▶ _The task_:
First find the line containing "unlaid (64 * 64)" in the data, then set it down exactly along with every line after it, through the last.

(Stored data)
/-- The sections that a core's image alone has: the Carter's block, the pending-launch queue, and the inbox with its tags (R34, R115). -/
def carterBytes (s : State) (i : Image) : List (Option Byte) :=
  let es := s.launchQ.filter (fun e => e.isl = i.isl && e.core = i.core)
  let ms := ((s.carters.find? (fun c => c.isl = i.isl && c.core = i.core)).map (fun c => c.inbox)).getD []
  unlaid 1024
  ++ (List.range 4).flatMap (fun k => match es[k]? with
    | none => unlaid 8
    | some e => known 8 e.addr.toNat)
  ++ (List.range 64).flatMap (fun k => match ms[k]? with
    | none => unlaid 72
    | some m => (List.range 8).flatMap (fun j => known 8 (m.words.getD j 0).toNat) ++ known 8 m.tag.toNat)

/-- The header of an image, 64 bytes. -/
def headerBytes (s : State) (i : Image) : List (Option Byte) :=
  let sum := fun (f : Nat × Nat × Nat × Nat × Nat → Nat) => (i.parts.map f).sum
  known 1 1 ++ known 1 0 ++ known 1 i.kind ++ known 1 0 ++ known 2 i.ctx ++ known 1 i.isl ++ known 1 i.core
  ++ (match s.coaches.find? (fun c => c.uid = i.coach && i.coach ≠ 0) with
    | none => unlaid 1
    | some c => known 1 c.hitch)
  ++ known 1 i.rows.length ++ known 1 i.replies.length ++ known 5 0
  ++ known 2 (sum (fun p => p.2.1)) ++ known 2 (sum (fun p => p.2.2.1)) ++ known 2 (sum (fun p => p.2.2.2.1)) ++ known 2 (sum (fun p => p.2.2.2.2))
  ++ known 8 (imageSize i.rows (partsKib i.parts) i.replies.length (i.coach = 0))
  ++ known 1 (i.replies.filter (fun r => r.mask s i ≠ 0)).length ++ known 7 0 ++ known 8 i.time ++ known 16 0

/-- A section of the team blocks: what it holds for each team that is left, and the place of one that has gone as it was. -/
def rowBytes (s : State) (i : Image) (f : Thread → List (Option Byte)) (room : Nat × Nat → Nat) : List (Option Byte) :=
  i.rows.zipIdx.flatMap (fun r => match i.team? s r.2 with
    | none => unlaid (room r.1)
    | some t => f t)

/-- The bytes of an image as they stand: what the spec lays out, and what it leaves open. -/
def imageBytes (s : State) (i : Image) : List (Option Byte) :=
  headerBytes s i
  ++ rowBytes s i teamBlock (fun _ => 1024)
  ++ rowBytes s i vectorBytes (fun r => r.2)
  ++ i.parts.flatMap (fun p => savedBytes s i p.1 1 Coach.sp p.2.1 ++ savedBytes s i p.1 2 Coach.ab p.2.2.1 ++ savedBytes s i p.1 3 Coach.wb p.2.2.2.1)
  ++ i.parts.flatMap (fun p => savedBytes s i p.1 4 Coach.cb p.2.2.2.2)
  ++ unlaid (32 * 64)
  ++ unlaid (64 * 64)
  ++ i.replies.flatMap (replyBytes s i)
  ++ (if i.coach = 0 then carterBytes s i else [])

/-- The cells of an image: each byte at its physical address, KiB by KiB; what the spec does not lay out is free. -/
def imageCells (s : State) (i : Image) : List (Nat × Byte) :=
  let bs := (imageBytes s i).zipIdx.map (fun b => b.1.getD (Config.freeByte (i.seed + b.2)))
  (List.range i.kib).flatMap (fun k => match peek s i.isl i.ctx (areaVa s i.isl i.ctx (i.spot + k)) with
    | none => []
    | some pa => cellsFrom pa ((bs.drop (1024 * k)).take 1024))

▶ _Solution to the problem_:
  ++ unlaid (64 * 64)
  ++ i.replies.flatMap (replyBytes s i)
  ++ (if i.coach = 0 then carterBytes s i else [])

/-- The cells of an image: each byte at its physical address, KiB by KiB; what the spec does not lay out is free. -/
def imageCells (s : State) (i : Image) : List (Nat × Byte) :=
  let bs := (imageBytes s i).zipIdx.map (fun b => b.1.getD (Config.freeByte (i.seed + b.2)))
  (List.range i.kib).flatMap (fun k => match peek s i.isl i.ctx (areaVa s i.isl i.ctx (i.spot + k)) with
    | none => []
    | some pa => cellsFrom pa ((bs.drop (1024 * k)).take 1024))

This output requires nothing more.